-- ==== Sys2Proof/Machine/Issue.lean ====
section
/-!
DEFINITION. The calendar's issues (R35, R42, R44, R45, R48, R186, R200).
-/
namespace Sys2Proof.Machine

open Sys2Proof

/-- Entry i issues before entry j when both are due (R35, R44): LT order, CLASS, Seat priority, order of addition. -/
def calBefore (s : State) (i j : Nat) : Bool :=
  let a := calAt s i
  let b := calAt s j
  let ca := capClass s a.seat a.cls
  let cb := capClass s b.seat b.cls
  let pa := seatPri s a.seat
  let pb := seatPri s b.seat
  if calPos a ≠ calPos b then decide (calPos a < calPos b)
  else if ca ≠ cb then decide (ca < cb)
  else if pa ≠ pb then decide (pb < pa)
  else if a.fromEpoch ≠ b.fromEpoch then a.fromEpoch
  else decide (a.seq < b.seq)

/-- Insert an index in issue order. -/
def calInsert (s : State) (i : Nat) : List Nat → List Nat
  | [] => [i]
  | j :: js => if calBefore s j i then j :: calInsert s i js else i :: j :: js

/-- The indices due by now, in issue order; commit groups land elsewhere. -/
def calDue (s : State) : List Nat :=
  (s.lt.cal.filter (fun e => e.2.kind ≠ 0 ∧ e.2.kind ≠ 3 ∧ calPos e.2 ≤ nowPos s)).foldl (fun l e => calInsert s e.1 l) []

/-- The action of an entry (R42, R186, R201): its outcome, when known at the issue. Ownership is that of the moment. -/
def calAction (i : Nat) (e : CalEntry) (s : State) : Option Nat × State :=
  let p := calPos e
  if ¬ calTargetOk s e.seat e.kind e.target then (some oSeat, s)
  else
    match e.kind with
    | 1 =>
        match ownedPhys s e.seat 48 e.target with
        | some n => let (o, t) := calStartStrand n e.arg s; (some o, t)
        | none => (some oSeat, s)
    | 2 => (some oDone, setEvent e.seat e.target s)
    | 5 =>
        match ownedPhys s e.seat 112 e.target with
        | some c => let (o, t) := dmaStartBy c s; (some o, t)
        | none => (some oSeat, s)
    | _ =>
        let k := e.target % 256
        if e.target < 0x200 then
          match ownedPhys s e.seat 200 k with
          | some t => (some oDone, trigRequest t p e.arg s)
          | none => (some oSeat, s)
        else if e.target < 0x300 then
          match ownedPhys s e.seat 152 k with
          | some l => let (o, t) := calStrobe e.seat l p e.arg s; (some o, t)
          | none => (some oSeat, s)
        else if e.target < 0x400 then calBeacon e.seat i p e.arg s
        else let (o, t) := calSettle e.seat k p e.arg s; (some o, t)

/-- The entry after its issue: freed, or at its first repeat position after now (R35, R41, R48). -/
def calAfter (s : State) (e : CalEntry) : CalEntry :=
  if e.repeatN = 0 then .empty
  else
    let base : Int := e.reqFrame * phasesPerFrame + e.phase
    let step : Int := ((e.repeatN * phasesPerFrame : Nat) : Int)
    let k : Int := if base ≤ nowPos s then ((nowPos s : Int) - base) / step + 1 else 1
    let f := e.reqFrame + k * e.repeatN
    { e with frame := f.toNat, reqFrame := f, moved := false }

/-- One entry issues (R44, R45). -/
def calIssue (i : Nat) (s : State) : State :=
  let e := calAt s i
  let s1 := mirrorCal false i (setCal i (calAfter s e) s)
  let s2 := if e.repeatN = 0 then setCause e.seat 0x20014 8 s1 else s1
  match calAction i e s2 with
  | (none, t) => t
  | (some o, t) => if o = oDone ∨ o = oDelayed then t else calFailed e.seat e.kind i o t

/-- The calendar runs: the part is alive and no standby (R315). -/
def calRuns (s : State) : Bool := alive s && s.mate.rein != .standby

/-- Step 9: every entry due by the boundary issues. -/
def calBoundary (s : State) : State := if calRuns s then (calDue s).foldl (fun t i => calIssue i t) s else s

/-- CALENDAR_ISSUE (R44): LT reaches the entry's position in the frame in progress; an entry that another due entry precedes does not issue yet. -/
def execCalendarIssue (idx : BitVec 10) (s : State) : Result :=
  let i := idx.toNat
  let e := calAt s i
  .next (if calRuns s && e.kind != 0 && e.kind != 3 && calPos e / phasesPerFrame == s.lt.frame then
      let t := advanceTo (calPos e) s
      if (calDue t).head? = some i then calIssue i t else s
    else s)

end Sys2Proof.Machine
end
*****
→ YOUR ASSIGNMENT: Look over the records above and filter for each line with the word "List".

→ SOLUTION TO THE EXERCISE:
def calInsert (s : State) (i : Nat) : List Nat → List Nat
def calDue (s : State) : List Nat :=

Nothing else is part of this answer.